Vanillin is a strange one because it can add a hint of nastiness that you couldn't possibly expect from vanilla

I generally choose vanilla for safety reasons but if I were to choose without worrying about effect on the skin then my preferred choice is benzoin.

Not that this is a recommendation for the leather composition - its just an observation.
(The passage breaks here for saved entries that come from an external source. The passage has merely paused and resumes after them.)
theorem witness_activate : (∀ a ∈ [0, 1, 2, 3], ∀ id ∈ [5, 6], starts (actDev a id []) 0x19 (args (le a 1 ++ [0, 0, 0] ++ le id 4)) = true ∧
      (entryOf 0 1 0x19 (args (le a 1 ++ [0, 0, 0] ++ le id 4))).arg 24 1 = a ∧ (entryOf 0 1 0x19 (args (le a 1 ++ [0, 0, 0] ++ le id 4))).arg 28 4 = id) ∧
    (actDev 0 5 []).fget F.DEV_UPDATE_UPDATE_ID = 5 ∧ (actDev 0 5 [(F.DEV_STATE_UPDATE_STAGED, 0, 1)]).flag F.DEV_STATE_UPDATE_STAGED = true ∧
    (actDev 0 5 []).flag F.DEV_STATE_UPDATE_STAGED = false ∧ (∀ b, (actDev 2 5 []).slotMark b ≠ 2) ∧
    (actDev 2 5 [(F.DEV_SLOTS_SLOT_B, 0, 2)]).slotMark true = 2 ∧ (actDev 2 5 [(F.DEV_SLOTS_SLOT_A, 0, 2)]).slotMark false = 2 := by decide +kernel

/-- R483: a confirmed trial is ACTIVE and the slot before it OLD; a commit marks the staged slot TRIAL. -/
theorem test_confirm : (after (.updateConfirm false 0) ⟨[], actDev 2 5 [(F.DEV_SLOTS_SLOT_B, 0, 2), (F.DEV_SLOTS_SLOT_A, 0, 3)]⟩).slotMark true = 3 ∧
    (after (.updateConfirm false 0) ⟨[], actDev 2 5 [(F.DEV_SLOTS_SLOT_B, 0, 2), (F.DEV_SLOTS_SLOT_A, 0, 3)]⟩).slotMark false = 4 ∧
    (after (.updateCommit false 0) ⟨[], actDev 0 5 [(F.DEV_STATE_UPDATE_STAGED, 0, 1)]⟩).slotMark true = 2 := by decide +kernel

theorem witness_trial : (dev [(F.DEV_STATE_TRIAL, 0, 1)]).flag F.DEV_STATE_TRIAL = true ∧ (dev [(F.DEV_STATE_TRIAL, 0, 1), (F.MBX_STATUS_RUNNING, 0, 1)]).uhlea = true ∧
    (dev []).flag F.DEV_STATE_TRIAL = false := by decide +kernel

/-! ## Management sessions, unlocks, bound bundles -/

/-- A device on its management lane, with sessions. -/
def sesDev (ss : FMap Session) (rs : List (Fld × Nat × Nat) := []) : Dev :=
  { dev ([(F.MBX_STATUS_RUNNING, 0, 1), (F.MBX_STATUS_PORT_UP, 0, 1)] ++ rs) with mg := { MgmtS.init with sessions := ss } }

/-- Four operator sessions. -/
def four : FMap Session := (List.range 4).map fun k => (k, ⟨.operator, 1, 1, 0⟩)

theorem witness_session_open : (sesDev []).uhlea = true ∧ (sesDev []).flag F.MBX_STATUS_PORT_UP = true ∧ 7 ∉ (sesDev []).sec.addrRefused ∧ (sesDev []).powered = true ∧
    (sesDev [] [(F.MBX_STATUS_PORT_UP, 0, 0)]).flag F.MBX_STATUS_PORT_UP = false ∧ (dev []).uhlea = false ∧ (sesDev []).grantsRole .operator = false ∧
    (sesDev [] [(F.SEC_STATUS_CLAIMED, 0, 1)]).grantsRole .operator = true ∧ (sesDev four [(F.SEC_STATUS_CLAIMED, 0, 1)]).sessionsFull .operator = true ∧
    (sesDev [] [(F.SEC_STATUS_CLAIMED, 0, 1)]).sessionsFull .operator = false ∧ (∃ k < 16, fmGet (sesDev []).mg.sessions k = none) ∧
    ([] ++ [(sesDev []).now]).length < 8 ∧ 8 ≤ (List.replicate 7 (sesDev []).now ++ [(sesDev []).now]).length := by decide +kernel

/-- R432: the eighth failed handshake has the address refused; the seventh does not. -/
theorem test_refusal : (after (.sessionOpen 7 none) ⟨[], { sesDev [] with sec := { SecS.init with addrFails := [(7, List.replicate 7 0)] } }⟩).sec.addrRefused = [7] ∧
    (after (.sessionOpen 7 none) ⟨[], { sesDev [] with sec := { SecS.init with addrFails := [(7, List.replicate 6 0)] } }⟩).sec.addrRefused = [] := by decide +kernel

/-- A message header. -/
def hdrM (good : Bool) (seq len : Nat) (rsv : Bool) : MsgHdr := ⟨good, .ofNat 64 seq, 7, len, rsv⟩

theorem witness_messages : fmGet (sesDev four).mg.sessions 3 = some ⟨.operator, 1, 1, 0⟩ ∧ fmGet (sesDev four).mg.sessions 9 = none ∧
    (hdrM false 1 0 false).good = false ∧ (hdrM true 2 0 false).seq.toNat ≠ 1 ∧ (hdrM true 1 8 false).seq.toNat = 1 ∧ 65504 < (hdrM true 1 65505 false).len ∧
    (hdrM true 1 65504 true).len ≤ 65504 ∧ (hdrM true 1 8 true).rsv = true ∧ operatorRole (.tenant .whole) = false ∧ anyRole .operator = true ∧ bothRoles .operator = true ∧
    operatorRole .operator = true ∧ (sesDev [] [(F.SEC_STATUS_PROF_UNLOCKED, 0, 1)]).profOpen = true := by decide +kernel

theorem witness_reg_messages : regOffset (0x200000000000 + 8) = (regOffset 0x200000000000).map (· + 8) ∧ (sesDev four).mayWrite .operator 8 = true ∧
    (sesDev four).mayWrite (.tenant .whole) 0x9000018 = false ∧ regOffset 0 = none ∧ ({ (⟨.operator, 1, 1, 0⟩ : Session) with period := 100 } : Session).period ≠ 0 := by
  decide +kernel

theorem hash_shown (d : Dev) (x : List Byte) : x = ({ d.sec with pwHash := x } : SecS).pwHash := rfl
theorem hash_differs (d : Dev) (x : List Byte) : x ≠ ({ d.sec with pwHash := 0 :: x } : SecS).pwHash := fun h => by
  simpa using congrArg List.length h

theorem witness_unlock_password (d : Dev) (salt pw : List Byte) : pbkdf2 pw salt = ({ d.sec with pwHash := pbkdf2 pw salt } : SecS).pwHash ∧
    pbkdf2 pw salt ≠ ({ d.sec with pwHash := 0 :: pbkdf2 pw salt } : SecS).pwHash := ⟨hash_shown d _, hash_differs d _⟩

theorem witness_unlock : (sesDev four).operatorSession 3 = true ∧ (sesDev four).operatorSession 9 = false ∧ (sesDev four).sec.wait = 0 ∧
    ({ SecS.init with wait := 60 } : SecS).wait ≠ 0 ∧ (∀ h, (sesDev four).scopeState h = 0) ∧ (∃ h, (sesDev four [(F.SEC_STATUS_SCOPE_W, 0, 1)]).scopeState h ≠ 0) ∧
    (sesDev four [(F.SEC_UNLOCK_STATUS_NONCE_VALID, 0, 1)]).flag F.SEC_UNLOCK_STATUS_NONCE_VALID = true ∧
    ((sesDev four).flag F.SEC_UNLOCK_STATUS_NONCE_VALID && true) = false := by decide +kernel

/-- R437: from the fifth failure in a row a wait of 60 s, doubling to an hour. -/
theorem test_lockout : (List.range 14).map lockout = [0, 0, 0, 0, 0, 60, 120, 240, 480, 960, 1920, 3600, 3600, 3600] := by decide +kernel

/-- A bundle of one entry at 4,096 with a count and an entry serial, to be written at `dst`. -/
def bndDev (src dst n ser : Nat) (bad : Bool := false) (po : FMap Unit := []) (go : Nat := 0) : Dev :=
  { dev [(F.SEC_BND_SRC_ADDR, 0, src), (F.SEC_BND_DST_ADDR, 0, dst), (F.SEC_BND_CTRL_GO, 0, go)] with
    mem := memPutBytes (memPutBytes [] 4096 (le (if bad then 9 else 0x444E4257) 4 ++ [1, 0, 0, 0] ++ le n 4 ++ [0, 0, 0, 0] ++ le 4096 8)) 4352 (le ser 8)
    poison := po }

/-- What BUNDLE_GO checks, in order: placed, in range, no poison, format, count, an entry. -/
def bndChecks (d : Dev) : List Bool :=
  let src := d.fget F.SEC_BND_SRC_ADDR
  let dst := d.fget F.SEC_BND_DST_ADDR
  let hdr := memBytes d.mem src 256
  let n := min 65536 (leAt hdr 8 4)
  let body := src + (256 + 64 * n + 4095) / 4096 * 4096
  let es := (List.range n).map fun k => memBytes d.mem (src + 256 + 64 * k) 64
  [decide (src % 4096 = 0 ∧ dst % 4096 = 0),
    d.tenantRange (d.engineScope 0) src (body - src + leAt hdr 16 8) && d.tenantRange (d.engineScope 0) dst (leAt hdr 16 8),
    (List.range (32 + 8 * n)).all (fun k => !d.isPoison (src + 8 * k)), bundleFormat hdr es,
    decide (1 ≤ leAt hdr 8 4 ∧ leAt hdr 8 4 ≤ 65536), (es.find? fun z => leAt z 0 8 == d.sec.serial).isSome]

theorem witness_bundle : bndChecks (bndDev 4096 65536 1 0) = [true, true, true, true, true, true] ∧ bndChecks (bndDev 4096 65536 1 3) = [true, true, true, true, true, false] ∧
    (bndChecks (bndDev 4096 65536 0 0)).take 5 = [true, true, true, true, false] ∧ (bndChecks (bndDev 4096 65536 1 0 true)).take 4 = [true, true, true, false] ∧
    (bndChecks (bndDev 4096 65536 1 0 false [(512, ())])).take 3 = [true, true, false] ∧ (bndChecks (bndDev 4096 0x4E80000000 1 0)).take 2 = [true, false] ∧
    (bndChecks (bndDev 4097 65536 1 0)).head? = some false ∧ (bndDev 4096 65536 1 0).mayWrite .operator (0x9000310 + 0) = true ∧
    (bndDev 4096 65536 1 0).flag F.SEC_BND_CTRL_GO = false ∧ (bndDev 4096 65536 1 0 false [] 1).flag F.SEC_BND_CTRL_GO = true ∧
    fmGet ([(0, ⟨8192, 65536, 8, []⟩)] : FMap BundleJob) (0 : Fin 2).val = some ⟨8192, 65536, 8, []⟩ ∧
    fmGet ([(0, (true, []))] : FMap (Bool × List RdErr)) (0 : Fin 2).val = some (true, []) := by decide +kernel

/-- R447: an entry for another device is AUTH_FAILED; the bundle for this one starts. -/
theorem test_bundle : (after (.bundleGo 0 .operator true [] false) ⟨[], bndDev 4096 65536 1 3⟩).fget F.SEC_BND_STATUS_LAST_STATUS = stAuthFailed ∧
    (after (.bundleGo 0 .operator true [] false) ⟨[], bndDev 4096 65536 1 0⟩).fget F.SEC_BND_STATUS_STATE = 1 ∧
    fmGet (after (.bundleGo 0 .operator true [] true) ⟨[], bndDev 4096 65536 1 0 false [] 1⟩).sec.bundleAgain 0 = some (true, []) := by decide +kernel

/-! ## Sensors and buses, bring-up, charge, the feed -/

theorem witness_trip : (∀ p ∈ ([(3, (1840, false))] : FMap (Nat × Bool)), p.2.2 = false) ∧ (∃ p ∈ ([(3, (1840, true))] : FMap (Nat × Bool)), p.2.2 = true) ∧
    (dev []).pw.tripped = false ∧ ({ (dev []).pw with tripped := true } : PowerS).tripped = true ∧ (dev []).powered = true := by decide +kernel

/-- R411, R413: a first reading above 115 °C arms a sensor; the second lets the trip fire. -/
theorem test_trip : (after (.sensorSample [some 1841] [] []) (up [])).mg.tripArm = [(0, (1841, false))] ∧
    (after (.sensorSample [some 1850] [] []) ⟨[], after (.sensorSample [some 1841] [] []) (up [])⟩).mg.tripArm = [(0, (1850, true))] ∧
    (after (.sensorSample [some 1850] [] []) (up [])).fget F.MBX_TEMP_MAX = 1850 := by decide +kernel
hope your feeling happier today
Heather

1:50 AM  
Blogger Marina said...

Synchronicity! :-D

I wonder why is it vanilla such a tricky note for perfumers to work with? It seems so...inofensive...and yet it so often does turn vanilla-heavy scets into, as you said, puddings :-)

5:46 AM  
Anonymous Anonymous said...

Mmmm, I like vanilla in strict moderation in a perfume. In the new Gaultier Squared (being a numeracy tutor, I refuse to call it 'to the power of 2'', the vanilla has been massively overdone. Also the vanilla in Eau Noir is way too much.

Something along the lines of Caron Pour un Homme is just perfect for me.